How often does December 11 fall on Saturday over the 400 year Gregorian calendar cycle from 1600 to 2000?

Answer 1

11 December has had 56 Saturdays between 1600 and 2000 in the Gregorian calendar.

In the Gregorian calendar, centuries are leap years only if the year is divisible by 400, which means that 1700, 1800 and 1900 were not leap years.

Every year, the day of a date goes forward 1 day except in a leap year when it goes forward 2 days; this leads to cycle of 28 days that any date could have:

{Mo, Tu, We, Th}, {Sa, Su, Mo, Tu}, {Th, Fr, Sa, Su}, {Tu, We, Th, Fr}, {Su, Mo, Tu, We}, {Fr, Sa, Su, Mo}, {We, Th, Fr, Sa}

The list is in blocks of four that come between each leap year - each day of the week starts one of the blocks, and each day of the week occurs in each position in a block, one in each of fours block.

When a century is not a leap year, the sequence jumps forward 5 blocks instead of to the next block.

As a century (100 years) is divisible by 4, an exact number of blocks (100 ÷ 4 = 25) will occur within a year, and as we are interested only in Saturdays, the sequence of which blocks contain Saturday makes life easier: NYYNNYY

As 25 blocks will be used in any year, and there is a sequence of 7 blocks, they will all be used 3 times and the first 4 will be repeated at the end: 3 x 7 + 4 = 25.

If every century was a leap year, the sequence would continue across the centuries; however, with the Gregorian calendar centuries are only leap years if they are divisible by 400 - only 1 in every 4 century years is a leap year. As a result, the sequence will jump blocks at non-leap year centuries, as the next year's day for any given date is the one after the current day.

Looking at the full sequence above, it can be seen that when a non-leap year occurs, the sequence jumps an extra 4 blocks forward, making the next block 2 back from the current block.

Supposing we number the blocks 0, 1, ..., 6 with block 0 the first block used in 1600-1603. Then the sequence of blocks used in each century is:

1600s - 0123456 0123456 0123456 0123

1700s - 1234560 1234560 1234560 1234

1800s - 2345601 2345601 2345601 2345

1900s - 3456012 3456012 3456012 3456

2000s - 01234...

which means that each block of 4 centuries starting with a leap century

repeats the same sequence of the blocks, with each new century starting one block later.

One thing to note is when the block jump occurs.
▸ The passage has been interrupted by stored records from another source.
-- ==== Sys2Proof/Laws/Invariants.lean ====
section
/-! SUPPORT. What a small step keeps: the order of the phases, the trace and `OUT` together, and the invariant
`Consistent`; then the same along many small steps. -/

namespace Sys2Proof.Machine

/-- Wherever the stretch stops, `P` holds, and it does not break unless `brk`. -/
inductive Run.All (brk : Prop) (P : State → Prop) : Run → Prop where
  | going {s : State} (h : P s) : Run.All brk P (.going s)
  | waiting {s : State} (h : P s) : Run.All brk P (.waiting s)
  | raised (e : ErrCode) (i : BitVec 16) {s : State} (h : P s) : Run.All brk P (.raised e i s)
  | ended {s : State} (h : P s) : Run.All brk P (.ended s)
  | broken (b : Fault) (h : brk) : Run.All brk P (.broken b)

section
variable {brk : Prop} {P Q : State → Prop}

theorem all_andThen {r : Run} {g : State → Run} (h : r.All brk P) (hg : ∀ s, P s → (g s).All brk Q)
    (hw : ∀ s, P s → Q s) : (r.andThen g).All brk Q := by
  cases h with
  | going h => exact hg _ h
  | waiting h => exact .waiting (hw _ h)
  | raised e i h => exact .raised e i (hw _ h)
  | ended h => exact .ended (hw _ h)
  | broken b h => exact .broken b h

theorem all_fix {α : Type} {f : State → α} {c : α} {r : Run} (h : r.Fix f c)
    (hp : ∀ s, f s = c → P s) : r.All True P := by
  cases h with
  | going h => exact .going (hp _ h)
  | waiting h => exact .waiting (hp _ h)
  | raised e i h => exact .raised e i (hp _ h)
  | ended h => exact .ended (hp _ h)
  | broken b => exact .broken b trivial

end

/-- UNPACK's walk writes only `CUR` and the bits to walk (R180). -/
theorem descend_fix {α : Type} {f : State → α} (hf : ∀ s cu bs, f { s with cur := cu, bits := bs } = f s)
    (bs : BitString) : ∀ s, (descend bs s).Fix f (f s) := by
  induction bs with
  | nil => intro s; exact .going (hf s s.cur [])
  | cons b rest ih =>
    intro s
    rw [descend]
    refine fix_andThen (moveDown_fix hf b rest s) fun s' h' => ?_
    rw [← h']
    split
    · exact .going rfl
    · exact ih s'

theorem at_phase {i : Instr} {p q : Phase} {t : State} (ht : t.phase = q)
    (h : q ∈ phasesOf i ∧ phaseRank p ≤ phaseRank q) :
    t.phase ∈ phasesOf i ∧ phaseRank p ≤ phaseRank t.phase := by
  rw [ht]; exact h

/-- A small step stays in the command's own phases and never goes back (R24, R196). -/
theorem stepPhase_phase {s : State} (hp : s.phase ∈ phasesOf s.opc) : (stepPhase s).All True
    (fun t => t.phase ∈ phasesOf s.opc ∧ phaseRank s.phase ≤ phaseRank t.phase) := by
  generalize hi : s.opc = i at hp
  have same : ∀ t : State, t.phase = s.phase →
      t.phase ∈ phasesOf i ∧ phaseRank s.phase ≤ phaseRank t.phase := fun t h => by
    rw [h]; exact ⟨hp, le_rfl⟩
  have der : ∀ s : State, s.opc = i → s.phase = .ser → packsPayload i = true → (stepDerive s).All True
      (fun t => t.phase ∈ phasesOf i ∧ phaseRank .ser ≤ phaseRank t.phase) := by
    intro s ho h hpp
    unfold stepDerive derive
    split
    · simp only [Run.andThen, ho]
      split
      · next hr => exact .going (by cases i <;> first | exact absurd hpp (by decide) | exact absurd hr (by decide) | exact at_phase (q := .derive) rfl ⟨by decide, by decide⟩)
      · next hr => exact .going (by cases i <;> first | exact absurd hpp (by decide) | exact absurd rfl hr | exact at_phase (q := .pack) rfl ⟨by decide, by decide⟩)
    · exact .broken _ trivial
  unfold stepPhase
  cases hph : s.phase with
  | idle => exact .broken _ trivial
  | acc =>
    rw [hph] at hp same
    simp only [stepAcc]
    obtain ⟨x, q, h⟩ | h | h := inRead_cases s
    · simp only [h, accByte]
      split
      · exact .raised _ _ (same _ hph)
      · exact .going (same _ hph)
    · simp only [h]
      exact .going (by cases i <;> first | exact absurd hp (by decide) | exact at_phase (q := .build) rfl ⟨by decide, by decide⟩)
    · simp only [h]; exact .waiting (same _ hph)
  | build =>
    rw [hph] at hp same
    simp only [stepBuild]
    split
    · split
      · split
        · exact .going (same _ hph)
        · exact .going (by cases i <;> first | exact absurd hp (by decide) | exact at_phase (q := .ser) rfl ⟨by decide, by decide⟩)
      · exact .broken _ trivial
    · exact .broken _ trivial
  | ser =>
    rw [hph] at hp same
    simp only [stepSer]
    split
    · refine all_andThen (all_fix (serByte_fix (f := fun s => s.phase) (by intros; rfl) s) fun _ h => h)
        (fun t h => ?_) fun t h => same t (h.trans hph)
      split
      · exact .going (same t (h.trans hph))
      · exact .ended (same t (h.trans hph))
    · split
      · next hpp => exact der s hi hph (hi ▸ hpp)
      · exact .ended (same _ hph)
  | deserRead =>
    rw [hph] at hp same
    simp only [stepDeserRead]
    split
    · split
      · next p _ _ =>
        refine all_andThen (all_fix (deserReadByte_fix (f := fun s => s.phase) (by intros; cases p <;> rfl) s)
          fun _ h => h) (fun t h => ?_) fun t h => same t (h.trans hph)
        split
        · exact .going (same t (h.trans hph))
        · exact .going (by cases i <;> first | exact absurd hp (by decide) | exact at_phase (q := .deserReplay) rfl ⟨by decide, by decide⟩)
      · exact .broken _ trivial
    · exact .broken _ trivial
  | deserReplay =>
    rw [hph] at hp same
    simp only [stepReplay]
    split
    · refine all_andThen (all_fix (replayStep_fix (f := fun s => (s.phase, s.opc)) (by intros; rfl) s)
          fun _ h => h) (fun t h => ?_) fun t h => same t ((congrArg (·.1) h).trans hph)
      have h1 : t.phase = s.phase := congrArg (·.1) h
      have h2 : t.opc = i := (congrArg (·.2) h).trans hi
      split
      · exact .going (same t (h1.trans hph))
      · rw [h2]
        split
        · next hpp => exact .going (by cases i <;> first | exact absurd hp (by decide) | exact absurd hpp (by decide) | exact at_phase (q := .ser) rfl ⟨by decide, by decide⟩)
        · next hpp => exact .going (by cases i <;> first | exact absurd hp (by decide) | exact absurd rfl hpp | exact at_phase (q := .unpack) rfl ⟨by decide, by decide⟩)
    · exact .broken _ trivial
  | derive =>
    rw [hph] at hp same
    exact .going (by cases i <;> first | exact absurd hp (by decide) | exact at_phase (q := .pack) rfl ⟨by decide, by decide⟩)
  | pack =>
    rw [hph] at hp same
    have hpad : Phase.pad ∈ phasesOf i ∧ phaseRank .pack ≤ phaseRank .pad := by
      cases i <;> first | exact absurd hp (by decide) | exact ⟨by decide, by decide⟩
    have hfill : ∀ s : State, s.phase = .pack → (padFill s).All True
        (fun t => t.phase ∈ phasesOf i ∧ phaseRank .pack ≤ phaseRank t.phase) := by
      intro s h
      unfold padFill
      split
      · exact .going (same s h)
      · split
        · exact .raised _ _ hpad
        · exact .going hpad
    simp only [stepPack]
    split
    · exact all_fix (emitByte_fix (f := fun s => s.phase) (by intros; rfl) s) fun t h => same t (h.trans hph)
    · obtain ⟨x, q, h⟩ | h | h := inRead_cases s
      · simp only [h]; exact .going (same _ hph)
      · simp only [h]
        refine all_andThen (hfill (note (.inRead none) s) hph) (fun t h => ?_) fun t h => h
        split
        · exact .ended h
        · exact .going h
      · simp only [h]; exact .waiting (same _ hph)
  | pad =>
    rw [hph] at hp same
    simp only [stepPad]
    exact all_andThen (all_fix (padEmit_fix (f := fun s => s.phase) (by intros; rfl) s) fun _ h => h)
      (fun t h => .ended (same t (h.trans hph))) fun t h => same t (h.trans hph)
  | unpack =>
    rw [hph] at hp same
    simp only [stepUnpack]
    split
    · refine all_andThen (all_fix (emitSymbol_fix (f := fun s => s.phase) (by intros; rfl) s) fun _ h => h)
        (fun t h => ?_) fun t h => same t (h.trans hph)
      exact all_fix (descend_fix (f := fun s => s.phase) (by intros; rfl) _ t) fun u h' =>
        same u ((h'.trans h).trans hph)
    · obtain ⟨x, q, h⟩ | h | h := inRead_cases s
      · simp only [h]
        exact all_fix (descend_fix (f := fun s => s.phase) (by intros; rfl) _ _) fun u h' => same u (h'.trans hph)
      · simp only [h]; exact .ended (same _ hph)
      · simp only [h]; exact .waiting (same _ hph)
For Jan 1 to Feb 28 which are before the leap day (Feb 29), their blocks will run for the years 01-04, 05-08, ..., 97-00; and for those after the leap day, their blocks will run for the years 00-03, 04-07, ..., 96-99.

So now we are ready to find the number of Saturdays for 11 December for 1600-2000.

It is easier to work backwards from 2000 as the day for 11 December 2000 can easily be found.

11 December is after the leap day, so each block is used for years 00-03, 04-07, ..., 96-99. 2000 was a leap year, so no block jump occurs before it.

11 December 2000 was a Monday and is the first day of a block; using the blocks above it is in the first block, so let's number that block 0 and the rest 1-6 in order. Now, using the sequence above for the blocks used and whether they contain Saturdays, we can write out which blocks in 1600-2000 contains a Saturday. However, as each block is used 3 times there will be 3 x 4 = 12 Saturdays, plus however many Saturdays occur in the first 4 blocks of each century that are repeated; thus we need only note those 4 blocks:

1600s: NYYN - 2 Saturdays

1700s: YYNN - 2 Saturdays

1800s: YNNY - 2 Saturdays

1900s: NNYY - 2 Saturdays

An extra 8 Saturdays.

Which means there are 4 x 12 + 8 = 56 Saturdays.